■ TASK OBJECTIVE ■
Among the lines of data below, reproduce only those from the one with "p.pline then some none else none" through the one with "let answers := s.cores.flatMap", exactly as they stand, both ends included.

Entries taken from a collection
□ □ □ □

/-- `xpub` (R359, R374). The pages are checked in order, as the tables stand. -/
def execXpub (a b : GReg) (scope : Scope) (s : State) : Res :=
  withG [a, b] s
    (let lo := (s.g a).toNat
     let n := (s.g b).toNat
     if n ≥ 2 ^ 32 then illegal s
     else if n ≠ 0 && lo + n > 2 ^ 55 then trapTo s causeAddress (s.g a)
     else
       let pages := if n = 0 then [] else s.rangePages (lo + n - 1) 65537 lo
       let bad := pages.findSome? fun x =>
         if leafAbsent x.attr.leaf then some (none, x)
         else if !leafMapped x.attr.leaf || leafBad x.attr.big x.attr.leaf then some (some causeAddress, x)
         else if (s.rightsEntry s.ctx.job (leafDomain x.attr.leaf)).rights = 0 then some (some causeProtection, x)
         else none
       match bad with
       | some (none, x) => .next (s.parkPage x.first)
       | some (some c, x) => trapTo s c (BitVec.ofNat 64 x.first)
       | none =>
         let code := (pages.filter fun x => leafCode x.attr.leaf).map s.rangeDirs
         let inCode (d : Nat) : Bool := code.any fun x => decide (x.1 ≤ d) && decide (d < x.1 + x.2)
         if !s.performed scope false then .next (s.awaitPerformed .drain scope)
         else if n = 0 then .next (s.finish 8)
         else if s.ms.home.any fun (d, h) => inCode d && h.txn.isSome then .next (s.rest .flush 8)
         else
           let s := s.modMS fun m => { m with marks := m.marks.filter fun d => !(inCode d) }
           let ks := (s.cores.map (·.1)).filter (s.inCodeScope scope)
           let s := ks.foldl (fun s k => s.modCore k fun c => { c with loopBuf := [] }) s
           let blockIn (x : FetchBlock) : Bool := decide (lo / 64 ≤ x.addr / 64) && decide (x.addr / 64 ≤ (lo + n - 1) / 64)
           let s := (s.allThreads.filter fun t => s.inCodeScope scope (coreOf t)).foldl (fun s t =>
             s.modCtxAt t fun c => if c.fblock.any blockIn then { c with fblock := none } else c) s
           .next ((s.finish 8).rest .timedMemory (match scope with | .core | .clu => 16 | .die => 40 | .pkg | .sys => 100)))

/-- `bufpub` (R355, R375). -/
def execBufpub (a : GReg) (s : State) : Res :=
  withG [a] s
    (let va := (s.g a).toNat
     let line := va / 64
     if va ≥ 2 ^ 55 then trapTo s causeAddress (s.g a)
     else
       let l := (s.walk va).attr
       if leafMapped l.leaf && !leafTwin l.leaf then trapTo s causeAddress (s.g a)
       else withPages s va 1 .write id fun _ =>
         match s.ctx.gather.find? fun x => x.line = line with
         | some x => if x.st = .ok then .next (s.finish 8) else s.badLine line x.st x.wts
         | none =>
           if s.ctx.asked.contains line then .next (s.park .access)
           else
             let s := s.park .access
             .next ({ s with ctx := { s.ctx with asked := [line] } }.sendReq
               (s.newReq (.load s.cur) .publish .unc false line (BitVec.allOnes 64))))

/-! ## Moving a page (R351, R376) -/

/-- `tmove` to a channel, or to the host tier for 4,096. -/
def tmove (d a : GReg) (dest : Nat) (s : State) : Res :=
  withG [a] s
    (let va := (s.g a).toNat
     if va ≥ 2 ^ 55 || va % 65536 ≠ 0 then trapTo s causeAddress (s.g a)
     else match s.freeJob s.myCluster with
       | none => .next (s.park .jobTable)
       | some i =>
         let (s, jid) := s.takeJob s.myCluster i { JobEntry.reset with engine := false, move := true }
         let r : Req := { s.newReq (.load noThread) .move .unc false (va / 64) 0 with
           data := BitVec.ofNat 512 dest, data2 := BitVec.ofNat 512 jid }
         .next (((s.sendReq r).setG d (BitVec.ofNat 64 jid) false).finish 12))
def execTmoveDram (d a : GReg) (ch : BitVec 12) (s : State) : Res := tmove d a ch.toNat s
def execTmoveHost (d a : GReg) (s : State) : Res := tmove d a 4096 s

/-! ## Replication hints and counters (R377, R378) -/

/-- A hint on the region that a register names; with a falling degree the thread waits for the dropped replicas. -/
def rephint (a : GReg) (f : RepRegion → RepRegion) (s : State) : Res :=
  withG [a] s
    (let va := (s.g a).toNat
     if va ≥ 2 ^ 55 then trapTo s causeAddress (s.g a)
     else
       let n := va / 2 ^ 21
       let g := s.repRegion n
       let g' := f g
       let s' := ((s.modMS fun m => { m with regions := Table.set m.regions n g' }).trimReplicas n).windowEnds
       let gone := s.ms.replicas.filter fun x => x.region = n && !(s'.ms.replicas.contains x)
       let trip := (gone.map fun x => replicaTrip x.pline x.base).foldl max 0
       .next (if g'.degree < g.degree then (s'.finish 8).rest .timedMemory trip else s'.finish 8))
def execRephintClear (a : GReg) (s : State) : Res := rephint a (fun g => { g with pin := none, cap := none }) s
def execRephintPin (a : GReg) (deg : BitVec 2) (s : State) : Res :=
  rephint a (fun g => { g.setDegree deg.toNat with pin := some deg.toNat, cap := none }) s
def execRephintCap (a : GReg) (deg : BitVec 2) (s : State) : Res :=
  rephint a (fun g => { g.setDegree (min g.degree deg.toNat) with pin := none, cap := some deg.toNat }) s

□ □ □ □

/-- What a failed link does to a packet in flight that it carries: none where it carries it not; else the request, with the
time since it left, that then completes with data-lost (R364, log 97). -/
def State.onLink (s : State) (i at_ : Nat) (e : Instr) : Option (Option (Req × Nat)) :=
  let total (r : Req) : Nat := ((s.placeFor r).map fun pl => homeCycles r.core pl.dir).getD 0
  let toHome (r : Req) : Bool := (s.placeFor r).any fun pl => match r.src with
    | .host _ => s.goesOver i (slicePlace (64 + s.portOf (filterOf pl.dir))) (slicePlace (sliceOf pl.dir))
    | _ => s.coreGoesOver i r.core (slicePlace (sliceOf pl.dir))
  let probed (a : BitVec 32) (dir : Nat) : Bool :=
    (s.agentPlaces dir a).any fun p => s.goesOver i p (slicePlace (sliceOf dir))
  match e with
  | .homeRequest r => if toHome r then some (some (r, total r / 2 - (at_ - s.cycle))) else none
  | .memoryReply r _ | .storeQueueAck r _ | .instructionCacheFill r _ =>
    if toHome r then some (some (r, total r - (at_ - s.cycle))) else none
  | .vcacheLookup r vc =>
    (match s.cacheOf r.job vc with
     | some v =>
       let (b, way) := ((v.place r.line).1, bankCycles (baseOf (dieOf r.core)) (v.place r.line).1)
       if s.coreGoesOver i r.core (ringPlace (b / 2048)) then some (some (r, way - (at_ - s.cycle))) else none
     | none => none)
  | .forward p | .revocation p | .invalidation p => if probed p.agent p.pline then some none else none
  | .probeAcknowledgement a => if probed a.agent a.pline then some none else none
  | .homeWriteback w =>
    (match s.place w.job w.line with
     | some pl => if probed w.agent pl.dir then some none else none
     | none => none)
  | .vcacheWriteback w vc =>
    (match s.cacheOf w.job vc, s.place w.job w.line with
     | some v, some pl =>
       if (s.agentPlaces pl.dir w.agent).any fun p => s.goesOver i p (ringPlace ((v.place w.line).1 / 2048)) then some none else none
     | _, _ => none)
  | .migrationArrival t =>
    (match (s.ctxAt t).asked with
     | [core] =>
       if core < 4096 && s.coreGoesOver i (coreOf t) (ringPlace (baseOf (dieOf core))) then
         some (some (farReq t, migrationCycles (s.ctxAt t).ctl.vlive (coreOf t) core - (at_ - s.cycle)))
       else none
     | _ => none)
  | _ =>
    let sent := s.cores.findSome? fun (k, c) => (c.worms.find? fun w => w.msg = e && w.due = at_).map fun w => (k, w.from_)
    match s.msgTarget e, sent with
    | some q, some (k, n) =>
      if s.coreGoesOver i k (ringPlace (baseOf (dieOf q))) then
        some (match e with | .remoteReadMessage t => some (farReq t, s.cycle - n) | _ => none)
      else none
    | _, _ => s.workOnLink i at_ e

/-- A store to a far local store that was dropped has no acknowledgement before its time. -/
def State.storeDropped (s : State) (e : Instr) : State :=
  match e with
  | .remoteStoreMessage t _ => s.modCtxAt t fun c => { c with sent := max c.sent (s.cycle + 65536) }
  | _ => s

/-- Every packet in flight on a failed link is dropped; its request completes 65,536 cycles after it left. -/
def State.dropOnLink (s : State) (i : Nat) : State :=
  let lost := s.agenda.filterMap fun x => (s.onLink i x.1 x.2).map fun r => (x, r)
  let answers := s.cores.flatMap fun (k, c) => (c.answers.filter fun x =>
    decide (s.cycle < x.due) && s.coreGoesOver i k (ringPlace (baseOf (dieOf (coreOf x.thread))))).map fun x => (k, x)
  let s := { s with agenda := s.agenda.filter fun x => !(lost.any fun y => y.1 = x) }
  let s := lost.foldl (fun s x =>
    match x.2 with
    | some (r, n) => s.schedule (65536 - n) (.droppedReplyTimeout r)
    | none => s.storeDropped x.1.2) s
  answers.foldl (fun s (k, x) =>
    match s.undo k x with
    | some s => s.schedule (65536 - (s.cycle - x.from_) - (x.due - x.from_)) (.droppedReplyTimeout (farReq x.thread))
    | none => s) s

□ □ □ □

■ TASK RESULT ■
  | .forward p | .revocation p | .invalidation p => if probed p.agent p.pline then some none else none
  | .probeAcknowledgement a => if probed a.agent a.pline then some none else none
  | .homeWriteback w =>
    (match s.place w.job w.line with
     | some pl => if probed w.agent pl.dir then some none else none
     | none => none)
  | .vcacheWriteback w vc =>
    (match s.cacheOf w.job vc, s.place w.job w.line with
     | some v, some pl =>
       if (s.agentPlaces pl.dir w.agent).any fun p => s.goesOver i p (ringPlace ((v.place w.line).1 / 2048)) then some none else none
     | _, _ => none)
  | .migrationArrival t =>
    (match (s.ctxAt t).asked with
     | [core] =>
       if core < 4096 && s.coreGoesOver i (coreOf t) (ringPlace (baseOf (dieOf core))) then
         some (some (farReq t, migrationCycles (s.ctxAt t).ctl.vlive (coreOf t) core - (at_ - s.cycle)))
       else none
     | _ => none)
  | _ =>
    let sent := s.cores.findSome? fun (k, c) => (c.worms.find? fun w => w.msg = e && w.due = at_).map fun w => (k, w.from_)
    match s.msgTarget e, sent with
    | some q, some (k, n) =>
      if s.coreGoesOver i k (ringPlace (baseOf (dieOf q))) then
        some (match e with | .remoteReadMessage t => some (farReq t, s.cycle - n) | _ => none)
      else none
    | _, _ => s.workOnLink i at_ e

/-- A store to a far local store that was dropped has no acknowledgement before its time. -/
def State.storeDropped (s : State) (e : Instr) : State :=
  match e with
  | .remoteStoreMessage t _ => s.modCtxAt t fun c => { c with sent := max c.sent (s.cycle + 65536) }
  | _ => s

/-- Every packet in flight on a failed link is dropped; its request completes 65,536 cycles after it left. -/
def State.dropOnLink (s : State) (i : Nat) : State :=
  let lost := s.agenda.filterMap fun x => (s.onLink i x.1 x.2).map fun r => (x, r)
  let answers := s.cores.flatMap fun (k, c) => (c.answers.filter fun x =>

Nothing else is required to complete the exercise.